═══ Provided information

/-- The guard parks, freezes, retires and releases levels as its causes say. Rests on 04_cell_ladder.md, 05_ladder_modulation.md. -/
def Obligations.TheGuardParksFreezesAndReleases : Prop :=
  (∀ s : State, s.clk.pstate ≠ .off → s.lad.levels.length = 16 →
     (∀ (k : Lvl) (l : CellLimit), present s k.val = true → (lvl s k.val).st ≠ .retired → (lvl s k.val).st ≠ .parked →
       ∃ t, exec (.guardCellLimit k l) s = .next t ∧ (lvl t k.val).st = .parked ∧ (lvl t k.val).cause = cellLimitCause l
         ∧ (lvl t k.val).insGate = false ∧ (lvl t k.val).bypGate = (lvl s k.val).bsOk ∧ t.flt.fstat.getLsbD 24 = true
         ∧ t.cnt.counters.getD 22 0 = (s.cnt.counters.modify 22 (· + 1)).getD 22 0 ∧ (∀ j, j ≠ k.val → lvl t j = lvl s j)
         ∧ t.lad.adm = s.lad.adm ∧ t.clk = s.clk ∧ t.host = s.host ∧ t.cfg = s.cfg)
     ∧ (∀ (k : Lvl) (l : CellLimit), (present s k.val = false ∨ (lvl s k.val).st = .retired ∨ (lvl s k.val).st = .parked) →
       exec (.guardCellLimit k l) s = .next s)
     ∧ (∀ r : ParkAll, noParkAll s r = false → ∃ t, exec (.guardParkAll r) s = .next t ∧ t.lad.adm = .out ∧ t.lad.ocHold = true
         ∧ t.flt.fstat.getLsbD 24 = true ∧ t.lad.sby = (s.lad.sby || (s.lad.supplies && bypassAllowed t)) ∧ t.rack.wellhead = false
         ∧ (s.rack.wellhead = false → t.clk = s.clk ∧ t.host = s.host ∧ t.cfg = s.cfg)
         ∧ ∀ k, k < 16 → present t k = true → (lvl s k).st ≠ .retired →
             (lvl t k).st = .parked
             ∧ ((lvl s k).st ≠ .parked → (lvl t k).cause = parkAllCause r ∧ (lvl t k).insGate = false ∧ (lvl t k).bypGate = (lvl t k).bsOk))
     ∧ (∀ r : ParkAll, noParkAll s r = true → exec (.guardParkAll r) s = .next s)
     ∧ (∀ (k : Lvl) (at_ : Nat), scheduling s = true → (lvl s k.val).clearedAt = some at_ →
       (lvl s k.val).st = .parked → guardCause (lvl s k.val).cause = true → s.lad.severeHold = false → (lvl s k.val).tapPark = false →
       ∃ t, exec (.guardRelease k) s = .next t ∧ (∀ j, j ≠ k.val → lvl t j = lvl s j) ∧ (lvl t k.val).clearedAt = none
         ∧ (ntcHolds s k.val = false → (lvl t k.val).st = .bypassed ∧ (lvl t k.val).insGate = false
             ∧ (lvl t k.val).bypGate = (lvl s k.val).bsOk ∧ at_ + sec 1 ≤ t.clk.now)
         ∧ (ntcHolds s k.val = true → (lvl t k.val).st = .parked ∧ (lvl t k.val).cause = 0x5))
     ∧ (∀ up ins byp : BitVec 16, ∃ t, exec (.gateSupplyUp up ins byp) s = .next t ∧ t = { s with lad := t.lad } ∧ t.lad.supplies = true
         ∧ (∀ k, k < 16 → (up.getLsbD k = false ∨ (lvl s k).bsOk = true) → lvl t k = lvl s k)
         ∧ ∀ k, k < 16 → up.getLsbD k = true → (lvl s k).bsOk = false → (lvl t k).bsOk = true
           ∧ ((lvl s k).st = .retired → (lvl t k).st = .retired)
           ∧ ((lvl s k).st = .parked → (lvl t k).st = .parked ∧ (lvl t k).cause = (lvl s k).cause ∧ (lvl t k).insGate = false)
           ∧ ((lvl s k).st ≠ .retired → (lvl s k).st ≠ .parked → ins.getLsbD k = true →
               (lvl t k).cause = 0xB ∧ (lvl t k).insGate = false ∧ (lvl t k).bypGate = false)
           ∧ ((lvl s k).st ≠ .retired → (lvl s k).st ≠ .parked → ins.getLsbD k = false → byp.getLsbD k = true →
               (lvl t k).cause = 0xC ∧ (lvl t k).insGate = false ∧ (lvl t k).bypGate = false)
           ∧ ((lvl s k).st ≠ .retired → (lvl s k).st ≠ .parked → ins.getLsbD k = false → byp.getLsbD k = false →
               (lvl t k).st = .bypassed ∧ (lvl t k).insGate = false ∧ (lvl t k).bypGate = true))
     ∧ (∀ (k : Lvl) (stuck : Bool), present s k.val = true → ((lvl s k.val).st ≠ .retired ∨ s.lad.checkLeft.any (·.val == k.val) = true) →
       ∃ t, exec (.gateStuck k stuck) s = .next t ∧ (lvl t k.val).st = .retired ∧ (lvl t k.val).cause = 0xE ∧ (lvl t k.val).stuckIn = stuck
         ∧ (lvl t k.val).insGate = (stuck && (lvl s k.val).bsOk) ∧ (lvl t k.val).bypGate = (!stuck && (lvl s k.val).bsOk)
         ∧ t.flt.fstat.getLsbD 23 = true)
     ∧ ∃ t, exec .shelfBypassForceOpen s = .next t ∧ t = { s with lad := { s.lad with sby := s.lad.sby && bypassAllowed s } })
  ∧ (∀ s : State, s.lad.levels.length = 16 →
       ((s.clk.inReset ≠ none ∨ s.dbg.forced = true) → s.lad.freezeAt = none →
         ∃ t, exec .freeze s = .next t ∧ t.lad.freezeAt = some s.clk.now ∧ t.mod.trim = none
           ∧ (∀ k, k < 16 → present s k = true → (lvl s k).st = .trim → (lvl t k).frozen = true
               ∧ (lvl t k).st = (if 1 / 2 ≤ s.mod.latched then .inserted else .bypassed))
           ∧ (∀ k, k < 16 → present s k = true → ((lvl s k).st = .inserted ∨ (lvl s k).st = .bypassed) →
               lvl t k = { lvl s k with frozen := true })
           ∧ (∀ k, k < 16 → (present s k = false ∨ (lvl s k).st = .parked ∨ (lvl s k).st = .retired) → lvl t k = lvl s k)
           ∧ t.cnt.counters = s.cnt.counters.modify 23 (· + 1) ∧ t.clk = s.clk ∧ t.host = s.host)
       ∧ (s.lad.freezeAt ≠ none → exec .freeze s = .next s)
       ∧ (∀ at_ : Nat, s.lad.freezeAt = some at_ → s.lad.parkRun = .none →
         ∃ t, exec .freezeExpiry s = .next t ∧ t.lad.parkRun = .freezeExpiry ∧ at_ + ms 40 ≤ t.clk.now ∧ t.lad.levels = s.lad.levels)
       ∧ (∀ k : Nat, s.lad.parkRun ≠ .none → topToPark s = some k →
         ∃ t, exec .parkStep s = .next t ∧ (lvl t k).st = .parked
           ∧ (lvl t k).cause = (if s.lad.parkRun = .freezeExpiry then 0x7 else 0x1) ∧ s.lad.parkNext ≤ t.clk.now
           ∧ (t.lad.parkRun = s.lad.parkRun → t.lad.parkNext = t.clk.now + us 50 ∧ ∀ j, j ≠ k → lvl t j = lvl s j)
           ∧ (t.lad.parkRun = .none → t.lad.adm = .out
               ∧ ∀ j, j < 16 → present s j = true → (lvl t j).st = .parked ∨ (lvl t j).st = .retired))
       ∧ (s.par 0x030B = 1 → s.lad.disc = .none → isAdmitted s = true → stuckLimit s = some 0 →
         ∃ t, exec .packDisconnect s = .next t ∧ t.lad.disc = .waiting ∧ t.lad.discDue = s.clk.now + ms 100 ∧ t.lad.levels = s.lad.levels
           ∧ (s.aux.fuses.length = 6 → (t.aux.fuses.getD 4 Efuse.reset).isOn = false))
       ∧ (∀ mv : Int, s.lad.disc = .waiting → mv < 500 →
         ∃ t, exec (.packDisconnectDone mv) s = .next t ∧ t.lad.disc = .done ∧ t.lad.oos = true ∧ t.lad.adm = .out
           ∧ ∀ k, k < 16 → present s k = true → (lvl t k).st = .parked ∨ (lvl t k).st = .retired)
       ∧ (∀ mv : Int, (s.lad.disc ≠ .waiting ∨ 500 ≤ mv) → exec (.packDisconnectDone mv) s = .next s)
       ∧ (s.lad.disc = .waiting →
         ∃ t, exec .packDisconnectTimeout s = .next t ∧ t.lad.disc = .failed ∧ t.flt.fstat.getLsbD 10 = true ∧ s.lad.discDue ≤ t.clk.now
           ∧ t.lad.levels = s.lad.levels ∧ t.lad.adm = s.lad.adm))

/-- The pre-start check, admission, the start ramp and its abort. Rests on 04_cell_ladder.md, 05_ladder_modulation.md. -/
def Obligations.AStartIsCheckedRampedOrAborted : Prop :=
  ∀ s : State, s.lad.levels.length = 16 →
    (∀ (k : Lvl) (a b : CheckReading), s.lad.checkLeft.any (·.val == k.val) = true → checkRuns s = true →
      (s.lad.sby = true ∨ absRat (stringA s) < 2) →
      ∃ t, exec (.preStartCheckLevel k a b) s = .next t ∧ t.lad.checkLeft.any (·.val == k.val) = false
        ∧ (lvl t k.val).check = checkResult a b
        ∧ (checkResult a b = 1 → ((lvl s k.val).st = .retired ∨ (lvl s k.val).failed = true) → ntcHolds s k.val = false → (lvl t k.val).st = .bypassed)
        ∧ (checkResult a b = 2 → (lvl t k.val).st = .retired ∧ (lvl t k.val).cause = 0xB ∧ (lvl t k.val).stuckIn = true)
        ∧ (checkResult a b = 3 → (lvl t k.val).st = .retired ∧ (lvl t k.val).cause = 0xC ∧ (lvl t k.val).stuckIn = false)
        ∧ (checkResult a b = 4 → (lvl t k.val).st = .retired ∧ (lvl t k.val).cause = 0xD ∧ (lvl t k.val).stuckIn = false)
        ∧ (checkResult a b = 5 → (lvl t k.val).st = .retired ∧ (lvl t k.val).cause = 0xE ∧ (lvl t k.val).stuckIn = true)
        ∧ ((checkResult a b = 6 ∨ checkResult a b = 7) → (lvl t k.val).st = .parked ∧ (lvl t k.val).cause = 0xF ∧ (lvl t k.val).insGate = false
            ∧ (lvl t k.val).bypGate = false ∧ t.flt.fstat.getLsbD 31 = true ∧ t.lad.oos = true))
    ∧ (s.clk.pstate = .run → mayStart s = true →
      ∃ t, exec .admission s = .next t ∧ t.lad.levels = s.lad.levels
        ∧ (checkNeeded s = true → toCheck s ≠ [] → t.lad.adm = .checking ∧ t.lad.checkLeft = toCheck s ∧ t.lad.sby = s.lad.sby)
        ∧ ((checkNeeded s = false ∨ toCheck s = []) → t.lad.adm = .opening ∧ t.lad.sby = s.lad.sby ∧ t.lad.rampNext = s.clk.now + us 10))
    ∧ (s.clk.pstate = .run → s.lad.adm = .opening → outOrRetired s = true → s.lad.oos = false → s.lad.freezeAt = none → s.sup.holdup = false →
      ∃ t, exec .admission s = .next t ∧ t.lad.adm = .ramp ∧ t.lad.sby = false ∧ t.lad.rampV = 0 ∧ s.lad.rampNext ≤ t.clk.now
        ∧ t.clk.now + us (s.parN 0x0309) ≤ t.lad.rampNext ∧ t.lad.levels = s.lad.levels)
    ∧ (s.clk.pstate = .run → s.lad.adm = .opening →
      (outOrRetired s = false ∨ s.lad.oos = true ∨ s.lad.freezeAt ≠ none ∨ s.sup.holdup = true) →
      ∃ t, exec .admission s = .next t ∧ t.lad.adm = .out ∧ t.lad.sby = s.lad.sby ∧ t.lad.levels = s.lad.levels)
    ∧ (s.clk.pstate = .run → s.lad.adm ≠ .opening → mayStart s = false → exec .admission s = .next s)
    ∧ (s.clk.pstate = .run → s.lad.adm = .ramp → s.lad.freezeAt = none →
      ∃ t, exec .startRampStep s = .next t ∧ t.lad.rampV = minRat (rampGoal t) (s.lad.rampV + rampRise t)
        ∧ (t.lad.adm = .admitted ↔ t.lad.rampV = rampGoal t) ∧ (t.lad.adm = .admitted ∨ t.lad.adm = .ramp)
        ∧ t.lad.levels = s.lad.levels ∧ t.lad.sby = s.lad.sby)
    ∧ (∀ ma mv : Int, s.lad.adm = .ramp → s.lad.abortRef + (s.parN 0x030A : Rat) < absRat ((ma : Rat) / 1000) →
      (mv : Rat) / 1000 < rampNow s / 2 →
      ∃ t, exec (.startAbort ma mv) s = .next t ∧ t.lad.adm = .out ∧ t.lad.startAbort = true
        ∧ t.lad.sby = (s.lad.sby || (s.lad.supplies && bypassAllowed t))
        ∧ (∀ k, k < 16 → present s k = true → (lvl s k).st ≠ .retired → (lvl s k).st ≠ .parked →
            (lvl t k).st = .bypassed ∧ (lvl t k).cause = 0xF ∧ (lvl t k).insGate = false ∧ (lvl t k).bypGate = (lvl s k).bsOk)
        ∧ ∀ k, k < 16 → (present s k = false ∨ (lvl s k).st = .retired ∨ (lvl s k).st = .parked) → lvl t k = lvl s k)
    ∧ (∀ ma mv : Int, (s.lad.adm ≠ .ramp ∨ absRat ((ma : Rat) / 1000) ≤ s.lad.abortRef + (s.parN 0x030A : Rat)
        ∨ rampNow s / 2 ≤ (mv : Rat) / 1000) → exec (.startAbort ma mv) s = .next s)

══════

Work instructions: Set down, exactly as they appear, the lines above from the first one to the line that holds "(∀ (k : Lvl) (l : CellLimit), present", both included, please, and no others.

Response to the exercise:
/-- The guard parks, freezes, retires and releases levels as its causes say. Rests on 04_cell_ladder.md, 05_ladder_modulation.md. -/
def Obligations.TheGuardParksFreezesAndReleases : Prop :=
  (∀ s : State, s.clk.pstate ≠ .off → s.lad.levels.length = 16 →
     (∀ (k : Lvl) (l : CellLimit), present s k.val = true → (lvl s k.val).st ≠ .retired → (lvl s k.val).st ≠ .parked →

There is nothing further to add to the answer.